Getting a legitimate business bank account also remains a major obstacle. Out of the 11,000 U.S. banks, just 300 of them allow cannabis business owners to set up accounts, according to figures from the Credit Union Times. And even if a business owner can get a bank account, they’ll still face difficulties when trying to find a payment processor that will take them on.

When they do find a payment processor, many merchants selling cannabis/cannabis related products say they don’t always know which companies they can really trust. Also, the merchant will often be forced to pay much higher fees due to the high-risk nature of their business and their limited options – some payment processors in this sector charge up to eight percent.

What Options Are Available to Cannabis Owners?

The lack of facilities for merchants has left many of them with no other choice except to impose cash-only restrictions; this further limits their business potential as most consumers prefer card transactions.

Moreover, the cash-only approach leaves merchants vulnerable to security problems, and there have been some high-profile robberies. However, merchants have found other solutions to accepting payments.

Some use cashless ATMs, but this doesn’t always work out. In 2014, hundreds of merchants lost their accounts after a crackdown by payment processing companies, and left them without a means to collect their money unless they took cash.

Other payment processors use a closed loop system, and some will allow accounts for the cannabis industry – they just don’t advertise the fact. Bitcoins have also become popular among merchants.

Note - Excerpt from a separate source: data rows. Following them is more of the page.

-- ==== Sys2Proof/Certificates/Slice0/Obligations.lean ====
section
/-! DEFINITION. Obligations: the statements for the provers, from the numbered rules of spec/. Each docstring names the
rules it formalises. A next state is written out in full wherever it can be, so that what is not named in it is
unchanged: that is the instruction's frame. -/

open Sys2Proof Sys2Proof.Machine

/-! ## Encoding -/

/-- Decode and encode agree, for every instruction that has an encoding: host words (R92, R94), command bytes in front
of any further bytes (R100 to R109, R112), and whole encodings (R90). -/
def Obligations.DecodeEncodeAgree : Prop :=
  (∀ i w, encodeHost i = some w → decodeHost w = .ok i) ∧
    (∀ i bs rest, encodeBridge i = some bs → decodeBridge (bs ++ rest) = .ok (i, rest)) ∧
    (∀ i, i.level ≠ .primitive → decodeEncoding (encode i) = some i)

/-- Each accepted word and each accepted command has one meaning: what decodes to an instruction is that instruction's
encoding (R94, R100). -/
def Obligations.EncodeDecodeAgree : Prop :=
  (∀ w i, decodeHost w = .ok i → encodeHost i = some w) ∧
    (∀ bs i rest, decodeBridge bs = .ok (i, rest) → ∃ e, encodeBridge i = some e ∧ bs = e ++ rest)

/-- "A word w selects the row when w & mask = match", with the free fields of each row (R94). -/
def Obligations.HostRowsByMatchAndMask : Prop :=
  ∀ w : HostWord,
    (∀ a, decodeHost w = .ok (.openSession a) ↔ w &&& 0xFFFFFF80#32 = 0x10000000#32 ∧ a = w.extractLsb' 0 7) ∧
    (decodeHost w = .ok .closeSession ↔ w &&& 0xFFFFFFFF#32 = 0x20000000#32) ∧
    (∀ a, decodeHost w = .ok (.setAddr a) ↔ w &&& 0xFFFFFF80#32 = 0x30000000#32 ∧ a = w.extractLsb' 0 7) ∧
    (∀ r n, decodeHost w = .ok (.rdReg r n) ↔
      w &&& 0xFF0000FF#32 = 0x40000000#32 ∧ r = w.extractLsb' 8 8 ∧ n = w.extractLsb' 16 8) ∧
    (∀ r v, decodeHost w = .ok (.wrReg r v) ↔
      w &&& 0xFFFF0000#32 = 0x50000000#32 ∧ r = w.extractLsb' 8 8 ∧ v = w.extractLsb' 0 8)

/-- Which words are illegal, and what an illegal word does: `Fail(ILLEGAL_CMD)` and nothing else (R96). The result word
is OK = 0, CAUSE = 6, the word's own OPC, LEN = 0. That taking and answering it is one step is the model's choice
(log 20). -/
def Obligations.IllegalWordFailsOnly : Prop :=
  (∀ w : HostWord, (∃ e, decodeHost w = .error e) ↔
    ((hostOpc w).toNat = 0 ∨ 6 ≤ (hostOpc w).toNat ∨ hostRsv w ≠ 0#4 ∨
      (((hostOpc w).toNat = 1 ∨ (hostOpc w).toNat = 3) ∧
        (hostCnt w ≠ 0#8 ∨ hostReg w ≠ 0#8 ∨ (hostArg w).getLsbD 7 = true)) ∨
      ((hostOpc w).toNat = 2 ∧ (hostCnt w ≠ 0#8 ∨ hostReg w ≠ 0#8 ∨ hostArg w ≠ 0#8)) ∨
      ((hostOpc w).toNat = 4 ∧ hostArg w ≠ 0#8) ∨
      ((hostOpc w).toNat = 5 ∧ hostCnt w ≠ 0#8))) ∧
    ∀ s w e, s.turn = .controller → s.busy = false → s.port = some w → decodeHost w = .error e →
      step s = .next
        { s with
          resOk := false, resCause := .illegalCmd, resOpc := hostOpc w, resLen := 0#8, resData := [], resValid := true
          hist := s.hist ++ [.result (0x0000000C#32 ||| ((w >>> 28) <<< 4)) []]
          busy := false, seq := .idle, port := none, turn := .env }

/-- A few words written out from R94 and R100 decode to the instructions they stand for. -/
def Obligations.WordsDecodeToTheirRows : Prop :=
  decodeHost 0x10000050#32 = .ok (.openSession 0x50#7) ∧
    decodeHost 0x20000000#32 = .ok .closeSession ∧
    decodeHost 0x3000001D#32 = .ok (.setAddr 0x1D#7) ∧
    decodeHost 0x40023200#32 = .ok (.rdReg 0x32#8 0x02#8) ∧
    decodeHost 0x500001FF#32 = .ok (.wrReg 0x01#8 0xFF#8) ∧
    decodeBridge [0x80#8, 0x02#8, 0x00#8, 0x87#8] = .ok (.gpio 0x02#8 0x00#8, [0x87#8]) ∧
    decodeBridge [0x11#8, 0x00#8, 0x00#8, 0xA0#8] = .ok (.byteOut 0xA0#8, []) ∧
    decodeBridge [0x86#8, 0x5F#8, 0x00#8] = .ok (.setDiv 0x5F#8 0x00#8, []) ∧
    decodeBridge [0x80#8, 0x02#8] = .error .incomplete ∧
    decodeBridge [0x99#8] = .error .undefinedOpcode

However, there has been a slight shift with credit unions accepting accounts; Credit unions are likely to accept more cannabis merchants in the future, according to the Credit Union Journal by permitting the use of cashless ATMs.

The industry could be further helped if proposed changes to the banking laws are passed.

Are Banking Laws Changing?

As detailed in the Cannabist recently, Congressman Ed Perlmutter has announced plans for the Secure and Fair Enforcement Banking Act, which would permit banks to cater for marijuana businesses.

The industry has also received some support from Senator Elizabeth Warren. Along with nine other senators, Senator Warren signed a letter addressed to the Financial Crimes Enforcement Network urging it to issue guidance that would allow banks to work more easily with merchants in the cannabis sector; among the reasons Senator Warren has spoken out on the need for better access to banking is the security dilemma cannabis business owners can face.

The Future of Payment Processing for Marijuana Businesses

The Marijuana Business Access to Banking Act offered hope back in 2015 when the Obama government was still in power.  The bill offered “A safe harbor for depository institutions providing financial services to a marijuana-related legitimate business,” but the bill doesn’t resolve some of the major issues involving payment processing/banking for the cannabis industry.

One of the biggest problems remains the contrast between state and federal laws, but there are signs that this might be resolved over time. California – where the use of cannabis is legalized – has established a working group to smooth over these conflicts and perhaps provide more options for merchants in the future.


At a time when the cannabis industry in the U.S. is undergoing significant changes in the terms of acceptability, the sector is still hindered by a lack of access to payment processing and banking facilities. Further, the election of a Trump government has also left a question mark over whether the industry will face a further crackdown and yet more uncertainty.

However, there are also signs of positive changes with Senator Warren and Congressman Ed Perlmutter pushing for legislative changes in the sector that will allow the cannabis industry easier access to banking.